• What you have to do: Your answer should consist only of the lines below from the one with "def Obligations.ReadInputCopiesSource : Prop" through the one with "shift (R209). -/", copied exactly.

Segment Start: The data

/-- After MakeTree answers a root outside the alphabet, every used symbol has a length of 1 to 16, every other symbol has length 0, and the
Kraft sum at 16 bits is exactly 2^16 (R226). The tables are as large as R48 and R49 make them for the alphabet. -/
def Obligations.BuiltLengthsAreComplete : Prop :=
  ∀ (a b n : Nat) (freq : Arr a Half) (len : Arr b Nat) (code : Arr b Half) (h : Huff), 1 ≤ n → n ≤ 510 → 2 * n - 1 ≤ a → n ≤ b →
    n ≤ (makeTree n freq len code h).root →
    (∀ σ, σ < n → if freqAt freq σ = 0 then arrGet zeroNat (makeTree n freq len code h).len σ = 0
      else 1 ≤ arrGet zeroNat (makeTree n freq len code h).len σ ∧ arrGet zeroNat (makeTree n freq len code h).len σ ≤ 16) ∧
    kraftSum ((List.range n).map (arrGet zeroNat (makeTree n freq len code h).len)) = 2 ^ 16

/-- Each pass of the length adjustment lowers the Kraft sum by exactly 1 (R225). -/
def Obligations.AdjustmentLowersKraftByOne : Prop :=
  ∀ c : Lencnt, 0 < lencntAt c 16 → (∃ i, 1 ≤ i ∧ i ≤ 15 ∧ lencntAt c i ≠ 0) → lencntKraft (rebalance 1 c) + 1 = lencntKraft c

/-- MakeCode computes exactly the canonical code of the lengths (R229, R233), and 0 for a symbol of length 0. -/
def Obligations.MakeCodeIsCanonical : Prop :=
  ∀ (b n : Nat) (lencnt : Lencnt) (len : Arr b Nat) (code : Arr b Half) (dense : List Nat),
    dense = (List.range n).map (arrGet zeroNat len) → lensBounded dense → kraftComplete dense = true →
    (∀ l, 1 ≤ l → l ≤ 16 → lencntAt lencnt l = dense.count l) →
    ∀ σ, σ < n → (arrGet (zeroBits 16) (makeCode n lencnt len code) σ).toNat
      = if arrGet zeroNat len σ = 0 then 0 else canonCode dense σ

/-! ## The match finder and the block encoder -/

/-- The string hash's range, and distinct buckets for distinct bytes of one node (R181). MakeChild puts the child at the head of its bucket, and
Child finds it there; an empty bucket gives NIL (R184, R185). -/
def Obligations.ChildFindsMadeChild : Prop :=
  (∀ (q : Nat) (c : Byte), 1 ≤ q → q ≤ 2 ^ 19 + 255 →
    hash q c = q + 1024 * c.toNat + 2 ^ 20 ∧ 2 ^ 20 ≤ hash q c ∧ hash q c ≤ 1834239 ∧
    ∀ c' : Byte, hash q c = hash q c' → c = c') ∧
  ∀ (q r : Nat) (c : Byte) (f : Finder),
    (1 ≤ r → r < 2 ^ 20 → q ≤ 2 ^ 19 + 255 → child q c (makeChild q c r f) = some (r, setParent 0 q (makeChild q c r f))) ∧
    (nextAt f (hash q c) = 0 → child q c f = some (0, setParent 0 q f)) ∧
    ∀ r' f', child q c f = some (r', f') → f' = setParent 0 q f ∧ parentAt f' r' = q

/-- The comparison of InsertNode: the bytes passed agree, and it stops at the first that differ (R187, R188). -/
def Obligations.CompareRunFindsCommonBytes : Prop :=
  ∀ (k : Nat) (f f' : Finder) (differ : Bool), compareRun k f = (differ, f') →
    f' = { f with matchlen := f'.matchlen } ∧ f.matchlen ≤ f'.matchlen ∧
    (∀ i, f.matchlen ≤ i → i < f'.matchlen → textAt f (f.pos + i) = textAt f (f.matchpos + i)) ∧
    if differ then f'.matchlen < f.matchlen + k ∧ textAt f (f.pos + f'.matchlen) ≠ textAt f (f.matchpos + f'.matchlen)
    else f'.matchlen = f.matchlen + k

/-- ReadInput reads up to n further source bytes, in source order, copies them into the window, whose size is 2W + M (R37), and counts them (R198). -/
def Obligations.ReadInputCopiesSource : Prop :=
  ∀ (d n : Nat) (s : State), ∃ k t, readInput d n s = (k, t) ∧ k = min n (s.srcLen.toNat - s.enc.srcpos) ∧
    t = { engineReads (s.srcAddr.toNat + s.enc.srcpos) k s with enc := { s.enc with
      srcpos := s.enc.srcpos + k, origsize := s.enc.origsize + k
      finder := { s.enc.finder with text := t.enc.finder.text } } } ∧
    ∀ i, textAt t.enc.finder i
      = if d ≤ i ∧ i < d + k ∧ i < 2 ^ 20 + 256 then srcGet s (s.enc.srcpos + (i - d)) else textAt s.enc.finder i

/-- The window shift: text[0 .. W+M) <- text[W .. 2W+M), the bytes from W + M on kept (R199). -/
def Obligations.WindowShiftsByW : Prop :=
  ∀ (f : Finder) (i : Nat), textAt (shiftText f) i
    = if i < 2 ^ 19 + 256 then textAt f (i + 2 ^ 19) else textAt f i

/-- The position value of a match is its back distance less one, below W - 1, before and after a window shift (R209). -/
def Obligations.MatchPositionIsDistance : Prop :=
  ∀ pos lastpos : Nat, lastpos < pos - 1 → pos - 1 - lastpos ≤ 2 ^ 19 - 1 →
    matchPosition pos lastpos = pos - 1 - lastpos - 1 ∧ matchPosition pos lastpos ≤ 2 ^ 19 - 2 ∧
    (2 ^ 19 ≤ pos → matchPosition (pos - 2 ^ 19) lastpos = pos - 1 - lastpos - 1)

/-- One turn of MatchLoop emits a literal when the match at the next position is longer, the last one is below THRESHOLD, or it is of exactly THRESHOLD
bytes and farther than BIAS_LIMIT; else it emits the last match and steps over its bytes (R205 to R208). -/
def Obligations.LazyMatchDecision : Prop :=
  ∀ s u : State, getNextMatch s = some u → ∃ ml p,
    ml = min u.enc.finder.matchlen u.enc.finder.remainder ∧
    p = matchPosition u.enc.finder.pos s.enc.finder.matchpos ∧
    matchLoopTurn s =
      if s.enc.finder.matchlen < ml ∨ s.enc.finder.matchlen < 3 ∨ (s.enc.finder.matchlen = 3 ∧ 2048 < p) then
        some (output (textAt u.enc.finder (u.enc.finder.pos - 1)).toNat 0 (capMatch u))
      else (getNextMatches (s.enc.finder.matchlen - 1) (output (s.enc.finder.matchlen + 253) p (capMatch u))).map capMatch

/-- Output stores the token's bytes, sets its flag bit for a match, and counts its symbols (R256, R257). Inside a group the mask moves on. The first token
of a group gets the mask 0x80 and, after the block has been sent when 16344 bytes or more are in the buffer, a new flag byte at outputpos, which cpos
names. The buffer has room for every token (TokenBufferBounded). -/
def Obligations.OutputStoresToken : Prop :=
  ∀ (c p : Nat) (s : State), c < 510 → p < 2 ^ 19 →
    (s.enc.outputmask >>> 1 ≠ 0#8 → s.enc.cpos < s.enc.outputpos → s.enc.outputpos + (if 256 ≤ c then 5 else 1) ≤ 16384 →
      TokenStored c p { s with enc := { s.enc with outputmask := s.enc.outputmask >>> 1 } } (output c p s)) ∧
    (s.enc.outputmask >>> 1 = 0#8 → ∃ m v u : State,
      m = { s with enc := { s.enc with outputmask := 0x80#8 } } ∧
      v = (if s.enc.outputpos < 16344 then m else { sendBlock m with enc := { (sendBlock m).enc with outputpos := 0 } }) ∧
      u = { v with enc := { v.enc with cpos := v.enc.outputpos, outputpos := v.enc.outputpos + 1, buf := u.enc.buf } } ∧
      v.enc.outputmask = 0x80#8 ∧
      (∀ i, bufAt u.enc i = if i = v.enc.outputpos then 0#8 else bufAt v.enc i) ∧
      TokenStored c p u (output c p s))

/-- The zero-run policy: the T symbols of a run of 1 to 509 zeros stand for exactly that many zeros, each extension fits its field, and a
run of 19 takes two symbols (R273, R311). -/
def Obligations.ZeroRunPolicy : Prop :=
  ∀ count : Nat, 1 ≤ count → count ≤ 509 →
    ((runSyms (0, count)).map fun x => if x.1 = 0 then 1 else if x.1 = 1 then x.2.2 + 3 else x.2.2 + 20).sum = count ∧
    (∀ x ∈ runSyms (0, count), x.1 ≤ 2 ∧ x.2.2 < 2 ^ x.2.1 ∧ x.2.1 = (if x.1 = 0 then 0 else if x.1 = 1 then 4 else 9)) ∧
    (count = 19 → (runSyms (0, count)).length = 2)

/-- COMPRESS ends: RESULT_LEN is the required size, CODE says whether it fits, and then the header, patched, the bit stream and the terminator
stand in the destination; no byte outside the destination is written (R291 to R293, R296). A length the header cannot state is refused (R292), at the end,
by log entry 15's inference. That all this is one step of the engine is log entry 1's cut, and that the working state keeps its values is log entry
21's choice. -/
def Obligations.CompressEnds : Prop :=
  ∀ s : State, s.phase = .encEnd → buffersFit s = true →
    if 2 ^ 32 - 1 < (hufEncodeEnd s).enc.compsize + 1 then engineStep s = .refused .headerOverflow
    else ∃ t r, engineStep s = .next t ∧ r = 8 + (hufEncodeEnd s).enc.compsize + 1 ∧
      t = { s with
        enc := (hufEncodeEnd s).enc, mem := t.mem, phase := .idle, status := t.status, resultLen := BitVec.ofNat 64 r
        freeCtr := t.freeCtr, accesses := t.accesses } ∧
      (∀ a, inRange s.dstAddr.toNat s.dstLen.toNat a = false → memGet t a = memGet s a) ∧
      if r ≤ s.dstLen.toNat then
        t.status = 0x02#32 ∧ dstGet t (r - 1) = 0#8 ∧
        (∀ i, i < 4 → dstGet t i = byteOf (r - 8) i ∧ dstGet t (4 + i) = byteOf s.enc.origsize i) ∧
        ∀ i, 8 ≤ i → i ≠ r - 1 → i < s.dstLen.toNat → dstGet t i = dstGet (hufEncodeEnd s) i
      else t.status = 0x12#32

Segment End: The data

• Output for this task:
def Obligations.ReadInputCopiesSource : Prop :=
  ∀ (d n : Nat) (s : State), ∃ k t, readInput d n s = (k, t) ∧ k = min n (s.srcLen.toNat - s.enc.srcpos) ∧
    t = { engineReads (s.srcAddr.toNat + s.enc.srcpos) k s with enc := { s.enc with
      srcpos := s.enc.srcpos + k, origsize := s.enc.origsize + k
      finder := { s.enc.finder with text := t.enc.finder.text } } } ∧
    ∀ i, textAt t.enc.finder i
      = if d ≤ i ∧ i < d + k ∧ i < 2 ^ 20 + 256 then srcGet s (s.enc.srcpos + (i - d)) else textAt s.enc.finder i

/-- The window shift: text[0 .. W+M) <- text[W .. 2W+M), the bytes from W + M on kept (R199). -/
def Obligations.WindowShiftsByW : Prop :=
  ∀ (f : Finder) (i : Nat), textAt (shiftText f) i
    = if i < 2 ^ 19 + 256 then textAt f (i + 2 ^ 19) else textAt f i

/-- The position value of a match is its back distance less one, below W - 1, before and after a window shift (R209). -/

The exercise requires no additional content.